A while back, when I taught art in a high school, I conducted an experiment in moving lines from the paper into the air. In the library, we researched and made line drawings of insects and other small creatures. The next day, using wire and pliers, we manipulated the lines in space. It was fun! The unclaimed 3D line drawings ended up on my mantle at home.
I appreciate their embodied energy, and their economical structural integrity .
Recently, I obtained a 3Doodler 2.0, a device which enables one to create lines in the air using molten ABS plastic, the stuff of Legos.
In theory, this new toy presents a vast array of opportunities. In reality, first, there is a learning curve. I will have to internalize:
- the rate of the material’s cooling.
- the variable speed and thickness of the material’s flow from the instrument tip.
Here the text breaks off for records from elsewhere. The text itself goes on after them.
-- ==== Sys2Proof/Laws/KeepsEvents.lean ====
section
/-! SUPPORT. What the operations of Machine/Events.lean keep. -/

namespace Sys2Proof.Machine

theorem Keeps.execEventRaise {s u : State} (a0 : ℕ) (a1 : W32) (h : Keeps s u) : KeepsRes s (execEventRaise a0 a1 u) := by
  unfold Sys2Proof.Machine.execEventRaise
  repeat' first
    | with_reducible assumption
    | with_reducible apply KeepsRes.next
    | with_reducible apply Keeps.over
    | with_reducible apply Keeps.raise
    | with_reducible apply KeepsRes.ite
    | intro _ _ _

theorem Keeps.execEventTakenByCore {s u : State} (a0 : ℕ) (a1 : Bool) (h : Keeps s u) : KeepsRes s (execEventTakenByCore a0 a1 u) := by
  unfold Sys2Proof.Machine.execEventTakenByCore
  repeat' first
    | with_reducible assumption
    | fail_if_no_progress with_reducible apply Keeps.mk0
    | with_reducible apply KeepsRes.next
    | exact KeepsRes.fault _
    | with_reducible apply Keeps.record
    | with_reducible apply Keeps.setFld
    | with_reducible apply Keeps.ite
    | with_reducible apply KeepsRes.ite
    | with_reducible apply Keeps.foldl
    | with_reducible apply Keeps.foldlFst
    | intro _ _ _ _
    | intro _ _ _
    | dsimp only
    | split
    | with_reducible refine Keeps.ofFst ?_ (by assumption)
    | fail_if_no_progress with_reducible refine Keeps.mk' ?_ (by first | exact Nat.le_refl _ | exact Nat.le_succ _ | with_unfolding_all exact Nat.le_add_right _ _) (by first | exact List.prefix_rfl)

theorem Keeps.execRtcStop {s u : State} (h : Keeps s u) : KeepsRes s (execRtcStop u) := by
  unfold Sys2Proof.Machine.execRtcStop
  repeat' first
    | with_reducible assumption
    | with_reducible apply KeepsRes.next
    | with_reducible apply Keeps.tmrCause
    | with_reducible apply Keeps.setFld
    | with_reducible apply KeepsRes.ite

theorem Keeps.restartPort {s u : State} (a1 : ℕ) (h : Keeps s u) : Keeps s (State.restartPort u a1) := by
  unfold Sys2Proof.Machine.State.restartPort
  repeat' first
    | with_reducible assumption
    | with_reducible apply Keeps.over
    | with_reducible apply Keeps.dropLink
    | with_reducible apply Keeps.setBit
    | with_reducible apply Keeps.ite
    | intro _ _ _

theorem Keeps.restartEngines {s u : State} (h : Keeps s u) : Keeps s (State.restartEngines u) := by
  unfold Sys2Proof.Machine.State.restartEngines
  repeat' first
    | with_reducible assumption
    | with_reducible apply Keeps.over
    | with_reducible apply Keeps.endFault
    | intro _ _ _
    | split

theorem Keeps.execGroupWatchdogExpiry {s u : State} (a0 : ℕ) (a1 : Bool) (h : Keeps s u) : KeepsRes s (execGroupWatchdogExpiry a0 a1 u) := by
  unfold Sys2Proof.Machine.execGroupWatchdogExpiry
  repeat' first
    | with_reducible assumption
    | fail_if_no_progress with_reducible apply Keeps.mk0
    | with_reducible apply KeepsRes.next
    | exact KeepsRes.fault _
    | with_reducible apply Keeps.record
    | with_reducible apply Keeps.tmrCause
    | with_reducible apply Keeps.setFld
    | with_reducible apply Keeps.pulse
    | with_reducible apply Keeps.over
    | with_reducible apply Keeps.timeOutCh
    | with_reducible apply Keeps.restartPort
    | with_reducible apply Keeps.restartEngines
    | with_reducible apply Keeps.resetAndRun
    | with_reducible apply Keeps.ite
    | with_reducible apply KeepsRes.ite
    | with_reducible apply Keeps.foldl
    | with_reducible apply Keeps.foldlFst
    | intro _ _ _ _
    | intro _ _ _
    | dsimp only
    | split
    | with_reducible refine Keeps.ofFst ?_ (by assumption)
    | fail_if_no_progress with_reducible refine Keeps.mk' ?_ (by first | exact Nat.le_refl _ | exact Nat.le_succ _ | with_unfolding_all exact Nat.le_add_right _ _) (by first | exact List.prefix_rfl)

theorem Keeps.execDieWatchdogService {s u : State} (a0 : ℕ) (h : Keeps s u) : KeepsRes s (execDieWatchdogService a0 u) := by
  unfold Sys2Proof.Machine.execDieWatchdogService
  repeat' first
    | with_reducible assumption
    | fail_if_no_progress with_reducible apply Keeps.mk0
    | with_reducible apply KeepsRes.next
    | with_reducible apply KeepsRes.ite

theorem Keeps.watchdogReset {s u : State} (a1 : Bool) (a2 : Bool) (h : Keeps s u) : Keeps s (State.watchdogReset u a1 a2) := by
  unfold Sys2Proof.Machine.State.watchdogReset
  repeat' first
    | with_reducible assumption
    | fail_if_no_progress with_reducible apply Keeps.mk0
    | with_reducible apply Keeps.satFld
    | with_reducible apply Keeps.resetAndRun
    | with_reducible apply Keeps.ite
    | with_reducible apply Keeps.foldl
    | with_reducible apply Keeps.foldlFst
    | intro _ _ _ _
    | intro _ _ _
    | dsimp only
    | split
    | with_reducible refine Keeps.ofFst ?_ (by assumption)
    | fail_if_no_progress with_reducible refine Keeps.mk' ?_ (by first | exact Nat.le_refl _ | exact Nat.le_succ _ | with_unfolding_all exact Nat.le_add_right _ _) (by first | exact List.prefix_rfl)

theorem Keeps.execDieWatchdogExpiry {s u : State} (a0 : Bool) (a1 : Bool) (h : Keeps s u) : KeepsRes s (execDieWatchdogExpiry a0 a1 u) := by
  unfold Sys2Proof.Machine.execDieWatchdogExpiry
  repeat' first
    | with_reducible assumption
    | fail_if_no_progress with_reducible apply Keeps.mk0
    | with_reducible apply KeepsRes.next
    | exact KeepsRes.fault _
    | with_reducible apply Keeps.watchdogReset
    | with_reducible apply Keeps.ite
    | with_reducible apply KeepsRes.ite
    | with_reducible apply Keeps.foldl
    | with_reducible apply Keeps.foldlFst
    | intro _ _ _ _
    | intro _ _ _
    | dsimp only
    | split
    | with_reducible refine Keeps.ofFst ?_ (by assumption)
    | fail_if_no_progress with_reducible refine Keeps.mk' ?_ (by first | exact Nat.le_refl _ | exact Nat.le_succ _ | with_unfolding_all exact Nat.le_add_right _ _) (by first | exact List.prefix_rfl)

theorem Keeps.execPackageWatchdogService {s u : State} (h : Keeps s u) : KeepsRes s (execPackageWatchdogService u) := by
  unfold Sys2Proof.Machine.execPackageWatchdogService
  repeat' first
    | with_reducible assumption
    | fail_if_no_progress with_reducible apply Keeps.mk0
    | with_reducible apply KeepsRes.next
    | with_reducible apply KeepsRes.ite

theorem Keeps.execPackageWatchdogExpiry {s u : State} (a0 : Bool) (a1 : Bool) (h : Keeps s u) : KeepsRes s (execPackageWatchdogExpiry a0 a1 u) := by
  unfold Sys2Proof.Machine.execPackageWatchdogExpiry
  repeat' first
    | with_reducible assumption
    | fail_if_no_progress with_reducible apply Keeps.mk0
    | with_reducible apply KeepsRes.next
    | exact KeepsRes.fault _
    | with_reducible apply Keeps.watchdogReset
    | with_reducible apply Keeps.ite
    | with_reducible apply KeepsRes.ite
    | with_reducible apply Keeps.foldl
    | with_reducible apply Keeps.foldlFst
    | intro _ _ _ _
    | intro _ _ _
    | dsimp only
    | split
    | with_reducible refine Keeps.ofFst ?_ (by assumption)
    | fail_if_no_progress with_reducible refine Keeps.mk' ?_ (by first | exact Nat.le_refl _ | exact Nat.le_succ _ | with_unfolding_all exact Nat.le_add_right _ _) (by first | exact List.prefix_rfl)

end Sys2Proof.Machine
end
- the strength and plasticity of the material.
My first efforts: pyramids. I’ve got a long way to go.
A recent review notes the following:
“Honestly, you’re not going to make many practical, functional, or truly useful objects with 3Doodler … it’s really just a fun artistic tool. If you’re looking for a legit 3D printer that you can make useful objects with, you should definitely look elsewhere…
That said, if you like the idea of drawing objects in three dimensions, without having to jump over all the hurdles that lie between ideation and creation (like software, computer models, and properly calibrated machinery) then the newest 3Doodler should definitely be in your artist’s toolkit.”
I look forward to making some objects. Perhaps they will be models of conceptual products. As likely, they will be one-offs. Or is that ones-off?